### Exercise prompt
Look below for the line holding "nil => intros; rfl" and the line holding "exact List.mem_of_mem_filter this". Transcribe exactly those lines and all lines between them, nothing more.

── Extracted material

/-- The whole of a reversal on a record that is not OWNED. -/
theorem Work.reverseEntry_eq {w : Work} (h : w.record.state ≠ .owned) (en : Entry) :
    let paid := w.record.paid.map (fun p => p - en.minutes)
    let overhang := 0 < Record.overhang { w.record with paid := paid }
    w.reverseEntry en = { w with
      engine := { (w.dropEntry en).engine.changeAgent en.agent (fun a => a.unsettle en.amount) with
        notices := if w.record.notices = .clear ∧ overhang then w.engine.notices ++ [w.record.kit]
          else w.engine.notices }
      record := { w.record with
        pending := removeEntry en.reference w.record.pending, paid := paid
        notices := { w.record.notices with overhang := w.record.notices.overhang || decide overhang } } } := by
  intro paid overhang
  obtain ⟨h1, h2, h3, h4⟩ := Work.reverseEntry_spec h en
  have h5 := Work.reverseEntry_list h en
  have ho : (w.reverseEntry en).record.overhang = Record.overhang { w.record with paid := paid } := by rw [h1]; rfl
  rw [ho] at h1 h5
  rw [h5] at h2
  calc w.reverseEntry en = ⟨(w.reverseEntry en).engine, (w.reverseEntry en).slot, (w.reverseEntry en).record,
        (w.reverseEntry en).plan⟩ := rfl
    _ = _ := by rw [h1, h2, h3, h4]

/-- The whole of REVERSE on an entry of a record that is not OWNED (R80). -/
theorem Work.reverseNow_eq {w : Work} (h : w.record.state ≠ .owned) (en : Entry) (t : Nat) :
    let before := w.record.state
    let paid := w.record.paid.map (fun p => p - en.minutes)
    let state := if before = .suspended then .suspended else creditState paid w.plan.window t
    let overhang := 0 < Record.overhang { w.record with paid := paid }
    let lapsed := before = .active ∧ (state = .lapsed ∨ state = .defaulted)
    let defaulted := (before = .active ∨ before = .lapsed) ∧ state = .defaulted
    let remind := state = .active ∧ 0 < w.plan.lead ∧ paid.getD 0 - t ≤ w.plan.lead ∧ w.record.reminded = false
    let r := { w.record with
      pending := removeEntry en.reference w.record.pending, paid := paid, state := state
      reminded := w.record.reminded || decide remind
      notices := { w.record.notices with
        overhang := w.record.notices.overhang || decide overhang
        lapsed := w.record.notices.lapsed || decide lapsed
        defaulted := w.record.notices.defaulted || decide defaulted
        remind := w.record.notices.remind || decide remind } }
    w.reverseNow en t = { w with
      engine := { (w.dropEntry en).engine.changeAgent en.agent (fun a => a.unsettle en.amount) with
        expiry := rekeyed w.engine.expiry w.record.kit w.slot (r.dueFor w.plan)
        notices := if w.record.notices = .clear ∧ (overhang ∨ lapsed ∨ defaulted ∨ remind)
          then w.engine.notices ++ [w.record.kit] else w.engine.notices }
      record := { r with due := r.dueFor w.plan } } := by
  intro before paid state overhang lapsed defaulted remind r
  let e := (w.dropEntry en).engine.changeAgent en.agent (fun a => a.unsettle en.amount)
  let r0 := { w.record with
    pending := removeEntry en.reference w.record.pending, paid := paid
    notices := { w.record.notices with overhang := w.record.notices.overhang || decide overhang } }
  have hs : r0.recomputed w.plan t = state := by
    by_cases g : w.record.state = .suspended
    · simp only [Record.recomputed, r0, state, before, g, if_true]
    · rw [Record.recomputed_eq (r := r0) g h]
      simp only [state, before, if_neg g, r0]
  have he : e.expiry = w.engine.expiry := Engine.changeAgent_expiry ..
  have hc : (w.reverseEntry en).recompute t = { w with
      engine := { e with
        notices := if w.record.notices = .clear ∧ overhang then w.engine.notices ++ [w.record.kit]
          else w.engine.notices }
      record := { r0 with state := state } } := by
    rw [Work.reverseEntry_eq h, ← hs]
    rfl
  rw [Work.reverseNow, if_neg h, hc, Work.creditNotices_eq, Work.rekey]
  change ({ w with
      engine := { e with
        expiry := rekeyed e.expiry w.record.kit w.slot (r.dueFor w.plan)
        notices := _ }
      record := { r with due := r.dueFor w.plan } } : Work) = _
  rw [he]
  have hn : (if ({ w.record.notices with overhang := w.record.notices.overhang || decide overhang } : NoticeFlags) = .clear ∧
        (lapsed ∨ defaulted ∨ remind)
      then (if w.record.notices = .clear ∧ overhang then w.engine.notices ++ [w.record.kit] else w.engine.notices) ++
        [w.record.kit]
      else (if w.record.notices = .clear ∧ overhang then w.engine.notices ++ [w.record.kit] else w.engine.notices)) =
      if w.record.notices = .clear ∧ (overhang ∨ lapsed ∨ defaulted ∨ remind) then w.engine.notices ++ [w.record.kit]
        else w.engine.notices := by
    by_cases g : overhang
    · have : ({ w.record.notices with overhang := w.record.notices.overhang || decide overhang } : NoticeFlags) ≠ .clear := by
        simp [g, NoticeFlags.clear]
      simp only [if_neg (show ¬(_ ∧ _) from fun c => this c.1)]
      simp [g]
    · have : ({ w.record.notices with overhang := w.record.notices.overhang || decide overhang } : NoticeFlags) =
        w.record.notices := by simp [g]
      rw [this]
      simp [g]
  exact congrArg (fun n => ({ w with
      engine := { (w.dropEntry en).engine.changeAgent en.agent (fun a => a.unsettle en.amount) with
        expiry := rekeyed w.engine.expiry w.record.kit w.slot (r.dueFor w.plan)
        notices := n }
      record := { r with due := r.dueFor w.plan } } : Work)) hn

/-! ## An entry settled at its deadline (R35, R76, R77, R81) -/

/-- The due entry of the earliest deadline, the first of equal ones, is the first that bringing current settles (R35). -/
theorem dueEntries_first {t : Nat} {en : Entry} {front back : List Entry} (ht : en.deadline ≤ t)
    (hf : ∀ x ∈ front, en.deadline < x.deadline) (hb : ∀ x ∈ back, en.deadline ≤ x.deadline) :
    dueEntries t (front ++ en :: back) = en :: dueEntries t (front ++ back) := by
  have head : ∀ acc : List Entry, (∀ x ∈ acc, en.deadline < x.deadline) → insertByDeadline en acc = en :: acc := by
    intro acc h
    cases acc with
    | nil => rfl
    | cons x rest => exact if_pos (h x (by simp))
  have tail : ∀ l acc : List Entry, (∀ x ∈ l, en.deadline ≤ x.deadline) →
      l.foldl (fun sorted e => insertByDeadline e sorted) (en :: acc) =
        en :: l.foldl (fun sorted e => insertByDeadline e sorted) acc := by
    intro l
    induction l with
    | nil => intros; rfl
    | cons x rest ih =>
      intro acc h
      have : insertByDeadline x (en :: acc) = en :: insertByDeadline x acc :=
        if_neg (Nat.not_lt.2 (h x (by simp)))
      simp only [List.foldl_cons, this]
      exact ih _ fun y hy => h y (by simp [hy])
  simp only [dueEntries, List.filter_append, List.filter_cons, ht, decide_true, if_true, List.foldl_append,
    List.foldl_cons]
  rw [head _ fun x hx => hf x ?_, tail _ _ fun x hx => hb x (List.mem_of_mem_filter hx)]
  have := mem_foldl_insertByDeadline.1 hx
  simp only [List.not_mem_nil, or_false] at this
  exact List.mem_of_mem_filter this

theorem Work.raise_eq (w : Work) (n : Notice) : w.raise n = { w with
    engine := { w.engine with
      notices := if w.record.notices = .clear then w.engine.notices ++ [w.record.kit] else w.engine.notices }
    record := { w.record with notices := w.record.notices.raise n } } := rfl

/-- A settlement leaves the state, or makes the record OWNED (R76, R77). -/
theorem Work.timedSettle_state (w : Work) (en : Entry) :
    (w.timedSettle en).record.state = w.record.state ∨ (w.timedSettle en).record.state = .owned := by
  unfold Work.timedSettle
  split
  · unfold Work.confirmEntry
    dsimp only
    split
    · exact .inl rfl
    · split
      · exact .inl rfl
      · split
        · exact .inr rfl
        · exact .inl rfl
  · left
    by_cases h : w.record.state = .owned
    · have : w.reverseEntry en = { w.dropEntry en with
          engine := (w.dropEntry en).engine.changeAgent en.agent (fun a => a.unsettle en.amount) } := if_pos h
      show (w.reverseEntry en).record.state = _
      rw [this]
      rfl
    · have := (Work.reverseEntry_spec h en).1
      show (w.reverseEntry en).record.state = _
      rw [this]

theorem Work.settleDue_owned {w : Work} (h : w.record.state = .owned) (t : Nat) :
    (w.settleDue t).record.state = .owned := by
  have : ∀ (l : List Entry) (w : Work), w.record.state = .owned → (l.foldl Work.timedSettle w).record.state = .owned := by
    intro l
    induction l with
    | nil => exact fun _ h => h
    | cons en rest ih => exact fun w h => ih _ ((w.timedSettle_state en).elim (fun g => g.trans h) id)
  exact this _ w h

/-- A record that is OWNED after a change of state raises none of the notices of R36. -/
theorem Work.creditNotices_owned {w : Work} (h : w.record.state = .owned) (b : RecordState) (t : Nat) :
    w.creditNotices b t = w := by
  rw [Work.creditNotices_eq]
  simp only [h, reduceCtorEq, false_and, and_false, or_self, if_false, decide_false, Bool.or_false]
  rw [← h]

/-- Bringing current settles the first due entry, and goes on with what that leaves (R35). -/
theorem Work.current_timedSettle {w : Work} {t : Nat} {en : Entry} {front back : List Entry}
    (hp : w.record.pending = front ++ en :: back) (hn : (w.record.pending.map Entry.reference).Nodup)
    (ht : en.deadline ≤ t) (hf : ∀ x ∈ front, en.deadline < x.deadline)
    (hb : ∀ x ∈ back, en.deadline ≤ x.deadline) :
    (w.timedSettle en).record.pending = front ++ back ∧ w.current t = (w.timedSettle en).current t := by
  have hd : (w.timedSettle en).record.pending = front ++ back := by
    rw [(w.drops_timedSettle en).pending, hp, removeEntry]
    rw [hp] at hn
    simp only [List.map_append, List.map_cons, List.nodup_append, List.nodup_cons, List.mem_map, List.mem_cons,
      forall_exists_index, and_imp] at hn
    obtain ⟨-, ⟨h1, -⟩, h2⟩ := hn
    simp only [List.filter_append, List.filter_cons, beq_self_eq_true, Bool.not_true, Bool.false_eq_true, if_false]
    congr 1
    · rw [List.filter_eq_self]
      intro x hx
      simpa using fun e => h2 _ x hx rfl en.reference (.inl rfl) e
    · rw [List.filter_eq_self]
      intro x hx
      simpa using fun e => h1 ⟨x, hx, e⟩
  refine ⟨hd, ?_⟩
  have hs : w.settleDue t = (w.timedSettle en).settleDue t := by
    simp only [Work.settleDue, hp, hd, dueEntries_first ht hf hb, List.foldl_cons]
  unfold Work.current
  rw [hs]
  rcases w.timedSettle_state en with h | h
  · rw [h]
  · have : (((w.timedSettle en).settleDue t).recompute t).record.state = .owned := by
      simp [Work.recompute, Record.recomputed, Work.settleDue_owned h]
    rw [Work.creditNotices_owned this, Work.creditNotices_owned this]

/-- The whole of a settlement at the deadline under CONFIRM (R76, R78, R81). -/
theorem Work.timedSettle_confirm {w : Work} {en : Entry} (h : w.engine.policyOf en.agent = .confirm) :
    let e := { (w.dropEntry en).engine.changeAgent en.agent (fun a => a.settle en.amount) with
      notices := if w.record.notices = .clear then w.engine.notices ++ [w.record.kit] else w.engine.notices }
    let total := w.record.confirmed + en.amount
    let r := { w.record with
      pending := removeEntry en.reference w.record.pending
      notices := { w.record.notices with timedSettlement := true } }
    let paid := { r with residue := min (w.record.residue + en.remainder) 14399998560 }
    (w.record.state = .owned → w.timedSettle en = { w with engine := e, record := r }) ∧
    (w.record.state ≠ .owned → 0 < w.plan.price ∧ w.plan.price ≤ total → w.timedSettle en = { w with
      engine := { e with expiry := dueRemove w.record.kit w.engine.expiry }
      record := { paid with
        confirmed := w.plan.price, state := .owned, reason := none, due := none
        notices := { r.notices with owned := true } } }) ∧
    (w.record.state ≠ .owned → ¬(0 < w.plan.price ∧ w.plan.price ≤ total) → w.timedSettle en = { w with
      engine := e
      record := { paid with confirmed := if w.plan.price = 0 then min total 281474976710655 else total } }) := by
  intro e total r paid
  have hn : (w.dropEntry en).engine.notices = w.engine.notices := rfl
  have hc : ((w.dropEntry en).engine.changeAgent en.agent (fun a => a.settle en.amount)).notices = w.engine.notices :=
    Engine.changeAgent_notices ..
  have hx : ((w.dropEntry en).engine.changeAgent en.agent (fun a => a.settle en.amount)).expiry = w.engine.expiry :=
    Engine.changeAgent_expiry ..
  have hd : w.timedSettle en = (w.confirmEntry en).1.raise .timedSettlement := by simp only [Work.timedSettle, h]
  have hk : (w.dropEntry en).record.notices = w.record.notices := rfl
  refine ⟨fun ho => ?_, fun ho hp => ?_, fun ho hp => ?_⟩
  · have : (w.confirmEntry en).1 = { w.dropEntry en with
        engine := (w.dropEntry en).engine.changeAgent en.agent (fun a => a.settle en.amount) } := by
      unfold Work.confirmEntry
      simp only [show (w.dropEntry en).record.state = .owned from ho, if_true]
    rw [hd, this, Work.raise_eq]
    simp only [hk, hc]
    rfl
  · have : (w.confirmEntry en).1 = Work.becomeOwned { w.dropEntry en with
        engine := (w.dropEntry en).engine.changeAgent en.agent (fun a => a.settle en.amount)
        record := { (w.dropEntry en).record with
          residue := min (w.record.residue + en.remainder) 14399998560 } } := by
      unfold Work.confirmEntry
      have h0 : w.plan.price ≠ 0 := by omega
      have h1 : (w.dropEntry en).record.state ≠ .owned := ho
      have h2 : (w.dropEntry en).plan = w.plan := rfl
      simp only [h1, if_false, h2, h0]
      exact congrArg Prod.fst (if_pos hp.2)
    rw [hd, this]
    simp only [Work.becomeOwned, Work.unkey, Work.raise_eq, hk, hc, hx, NoticeFlags.raise]
    by_cases g : w.record.notices = .clear <;> simp [g, e, paid, r, Work.dropEntry, NoticeFlags.clear]
  · have : (w.confirmEntry en).1 = { w.dropEntry en with
        engine := (w.dropEntry en).engine.changeAgent en.agent (fun a => a.settle en.amount)
        record := { (w.dropEntry en).record with
          residue := min (w.record.residue + en.remainder) 14399998560
          confirmed := if w.plan.price = 0 then min total 281474976710655 else total } } := by
      unfold Work.confirmEntry
      have h1 : (w.dropEntry en).record.state ≠ .owned := ho
      have h2 : (w.dropEntry en).plan = w.plan := rfl
      simp only [h1, if_false, h2]
      by_cases h0 : w.plan.price = 0
      · simp only [h0, if_true]; rfl
      · have : ¬w.plan.price ≤ total := fun g => hp ⟨by omega, g⟩
        simp only [h0, if_false]
        exact congrArg Prod.fst (if_neg this)
    rw [hd, this, Work.raise_eq]
    simp only [hk, hc]
    rfl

────

### Answer section
    | nil => intros; rfl
    | cons x rest ih =>
      intro acc h
      have : insertByDeadline x (en :: acc) = en :: insertByDeadline x acc :=
        if_neg (Nat.not_lt.2 (h x (by simp)))
      simp only [List.foldl_cons, this]
      exact ih _ fun y hy => h y (by simp [hy])
  simp only [dueEntries, List.filter_append, List.filter_cons, ht, decide_true, if_true, List.foldl_append,
    List.foldl_cons]
  rw [head _ fun x hx => hf x ?_, tail _ _ fun x hx => hb x (List.mem_of_mem_filter hx)]
  have := mem_foldl_insertByDeadline.1 hx
  simp only [List.not_mem_nil, or_false] at this
  exact List.mem_of_mem_filter this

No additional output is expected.